私達は壁上からの援護射撃を充分に受けつつ豚鬼軍と戦う事ができ、さしも暗示に掛けられていた豚鬼等も次第に暗示が解け自分達の劣勢を理解していった。
(あっアンタは! アンタ等はもう敗けなんだ! 頼む、引いてくれッッ!!)
長刀使いヴァントは命を救ってくれた豚鬼をその戦の中で再度出会い、彼を退却させた。その豚鬼は豚鬼軍の中で一定の階級にいたらしく、事態を飲み込むと全軍に撤退を呼びかけたのだと言う。
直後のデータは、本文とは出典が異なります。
-- ==== Sys2Proof/Machine/Decoder.lean ====
section
/-! DEFINITION. The frame decoder of unit DEC and its command DEC_TICK (spec/42_decoder.md). -/

namespace Sys2Proof.Machine

/-! ### The inbound frame (R200, R201) -/

/-- `f[i]`, byte i of a frame (R24). -/
def frameByte (f : List Byte) (i : Nat) : Byte := f.getD i 0

/-- `le16(f[i], f[i+1])` (R20). -/
def frame16 (f : List Byte) (i : Nat) : BitVec 16 := frameByte f (i + 1) ++ frameByte f i

/-- `le32(f[i], .., f[i+3])` (R20). -/
def frame32 (f : List Byte) (i : Nat) : Word := frame16 f (i + 2) ++ frame16 f i

/-- The sequence number of a commandEcho byte, bits 2..0 (R201). -/
def echoSeq (e : Byte) : BitVec 3 := e.extractLsb' 0 3

/-- The data-source tag, bit 3 (R201). -/
def echoTag (e : Byte) : Bool := e.getLsbD 3

/-- The data id, bits 7..4 (R201). -/
def echoId (e : Byte) : BitVec 4 := e.extractLsb' 4 4

/-- Whether the frame's checksum is that of its first 14 bytes, seeded at 0 (R200, R205). -/
def frameValid (f : List Byte) : Bool := fletcher16 (f.take 14) 0 == frame16 f 14

/-! ### The apply step (R206 to R210) -/

/-- The echo dispatch (R208). -/
def echoDispatch (e : Byte) (data : Word) (d : DecRegs) : DecRegs :=
  if echoTag e = false then { d with tlmParamId := echoId e, tlmParamData := data } else { d with rflTimer := data }

/-- The absolute difference of two numeric positions, computed on integers (R20, R209). -/
def absDiff (a b : BitVec 15) : BitVec 15 := BitVec.ofNat 15 ((a.toNat : Int) - b.toNat).natAbs

/-- The velocity update (R209). -/
def velocityUpdate (d : DecRegs) : DecRegs :=
  { d with velocity := absDiff (numericPos d.prevPosition) (numericPos d.tlmPosition) }

/-- The stall update, saturating at `STALL_CNT_MAX` (R210). -/
def stallUpdate (noiseTh : BitVec 15) (d : DecRegs) : DecRegs :=
  if d.velocity.toNat < noiseTh.toNat then
    { d with stallCnt := BitVec.ofNat 8 (min (d.stallCnt.toNat + 1) Config.stallCntMax) }
  else { d with stallCnt := 0 }

/-- The fields of a valid frame stored before the latch (R206). -/
def storeFields (f : List Byte) (d : DecRegs) : DecRegs :=
  { d with
    tlmType := frameByte f 1
    tlmVoltage := frame16 f 2
    tlmCurrent := frame16 f 4
    prevPosition := d.tlmPosition
    tlmPosition := frame16 f 6
    tlmErrRaw := frameByte f 8 }

/-- The sequence number stored from the echo (R206). -/
def storeSeq (f : List Byte) (d : DecRegs) : DecRegs := { d with tlmSeq := echoSeq (frameByte f 9) }

/-- `apply(f)`, in the order of R206. -/
def applyFrame (noiseTh : BitVec 15) (f : List Byte) (d : DecRegs) : DecRegs :=
  let d := storeFields f d
  let d := setError (frameByte f 8) d
  let d := storeSeq f d
  let d := echoDispatch (frameByte f 9) (frame32 f 10) d
  let d := velocityUpdate d
  stallUpdate noiseTh d

/-! ### One iteration (R205) -/

/-- The four outcomes of an iteration. -/
inductive IterOutcome where
  | noFrame
  | discard
  | drop
  | accept
  deriving DecidableEq, Repr

/-- `DEC_ITER()` (R205). -/
def decIter (s : State) : Except Fault (IterOutcome × State) :=
  if s.rb.length < Config.frameLen then .ok (.noFrame, s)
  else
    match memRead s s.rb.rdIdx.toNat 1 with
    | .error e => .error e
    | .ok b =>
      if b ≠ [Config.sync] then
        match consume s 1 with
        | .error e => .error e
        | .ok (_, s') => .ok (.discard, s')
      else
        match consume s Config.frameLen with
        | .error e => .error e
        | .ok (f, s') =>
          if frameValid f = false then .ok (.drop, s')
          else .ok (.accept, { s' with dec := applyFrame s'.params.noiseTh f s'.dec })

/-! ### The command (R204, R212, R213) -/

/-- The counts after an iteration (R204). -/
def TickCounts.count (c : TickCounts) : IterOutcome → TickCounts
  | .noFrame => c
  | .discard => { c with disc := c.disc + 1 }
  | .drop => { c with drop := c.drop + 1 }
  | .accept => { c with acc := c.acc + 1 }

/-- `tickValue`: the counts, each saturated to its field (R212). -/
def tickValue (c : TickCounts) : Word :=
  BitVec.ofNat 16 (min c.disc 0xFFFF) ++ (BitVec.ofNat 8 (min c.drop 0xFF) ++ BitVec.ofNat 8 (min c.acc 0xFF))

/-- One commit of a tick whose counts so far are `c`: an iteration, then the response if it found no frame and
otherwise the tick goes on at the command port's next commit (R204, R213, log 6). -/
def tickStep (c : TickCounts) (s : State) : Result :=
  match decIter s with
  | .error e => .fault e
  | .ok (.noFrame, s') => .next (respond .command .ok (tickValue c) [] { s' with tick := none })
  | .ok (r, s') => .next { s' with tick := some (c.count r) }

/-- DEC_TICK (R204): the preconditions of R214 and the first iteration are one commit (log 6). -/
def execDecTick (s : State) : Result :=
  if s.rb.init = false then .next (fail .command .uninit s)
  else if s.rb.es ≠ 1 then .next (fail .command .invalid s)
  else tickStep ⟨0, 0, 0⟩ s

end Sys2Proof.Machine
end

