/-- A function on the next state of a result; a stop stays that stop. -/
def mapNext (f : State → State) : Result → Result
  | .next t => .next (f t)
  | .fault e => .fault e
  | .refused r => .refused r

section WithBufferOf
variable {s u : State} (same : u.params = s.params)
include same

theorem memWrite_withBufferOf (off : Nat) (bs : List Byte) :
    memWrite (s.withBufferOf u) off bs = (memWrite s off bs).map (·.withBufferOf u) := by
  have hbound : (s.withBufferOf u).params.rbMaxBytes = s.params.rbMaxBytes := congrArg Params.rbMaxBytes same
  unfold memWrite
  rw [hbound]
  split
  · rfl
  · rfl

theorem copyIn_withBufferOf (bs : List Byte) :
    copyIn (s.withBufferOf u) bs = (copyIn s bs).map (·.withBufferOf u) := by
  unfold copyIn
  simp only [show (s.withBufferOf u).rb = s.rb from rfl, memWrite_withBufferOf same]
  cases hw : memWrite s s.rb.wrIdx.toNat (bs.take (min bs.length (s.rb.bytesInUse - s.rb.wrIdx.toNat))) with
  | error e => rfl
  | ok s' =>
    have hsame : u.params = s'.params := by
      rw [(memWrite_ok hw).2]
      exact same
    exact memWrite_withBufferOf hsame _ _

/-- A push reads and writes, beside the parameters, the ring buffer and its own responses alone. -/
theorem execRbPush_withBufferOf (count : Word) (payload : List Byte) :
    execRbPush count payload (s.withBufferOf u) = mapNext (·.withBufferOf u) (execRbPush count payload s) := by
  unfold execRbPush
  rw [copyIn_withBufferOf same, show (s.withBufferOf u).rb = s.rb from rfl]
  split_ifs
  · rfl
  · rfl
  · rfl
  · rfl
  · cases copyIn s payload <;> rfl

end WithBufferOf

/-- A push leaves everything but the ring buffer and its own responses. -/
theorem execRbPush_eq_withBufferOf {s t : State} {count : Word} {payload : List Byte}
    (h : execRbPush count payload s = .next t) : t = t.withBufferOf s := by
  have := execRbPush_withBufferOf (s := s) (u := s) rfl count payload
  rw [show s.withBufferOf s = s from rfl, h] at this
  injection this

section LeavesBuffer
variable {i : Instr} (leaves : leavesBuffer i = true)
include leaves

/-- A command that leaves the buffer does the same beside any buffer. -/
theorem exec_withBufferOf (b s : State) : exec i (b.withBufferOf s) = mapNext b.withBufferOf (exec i s) := by
  cases i with
  | ckSum seed len payload =>
    simp only [exec, execCkSum]
    split
    · rfl
    · rfl
  | ckValid seed len expected payload =>
    simp only [exec, execCkValid]
    split
    · rfl
    · rfl
  | regWr reg val =>
    simp only [exec, execRegWr]
    split
    · rfl
    · split
      · rfl
      · rfl
  | errSet code => rfl
  | errClear => rfl
  | rflQuery => rfl
  | prcAdvance => rfl
  | prcReset => rfl
  | _ => cases leaves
かくしてバレーナ防衛隊は豚鬼軍の野望、そして侵攻を食い止めたのだった。
(アンタ等ティルナノーグか! 古豪だな……! 素晴らしい戦ぶりだったな!)
戦の後冒険者斡旋会が引き連れて来た冒険者の内我等のギルドを知る人に声を掛けられた。何やら有名ギルドの人だったみたいだけれど……。
あの時、初めて邪神リブラスとルディエが現世にその魂を顕現させた時――バレーナ領主館と豚鬼軍で光の柱が噴き出した。それぞれの邪神達はその地下深くに封印されていたのだと言う。
なんとバレーナの封印地は領主の玉座の真下だったらしく――リブラスが解き放たれた時、新領主は光に包まれてそのまま消え去ってしまったらしいという報告を近習がしている……。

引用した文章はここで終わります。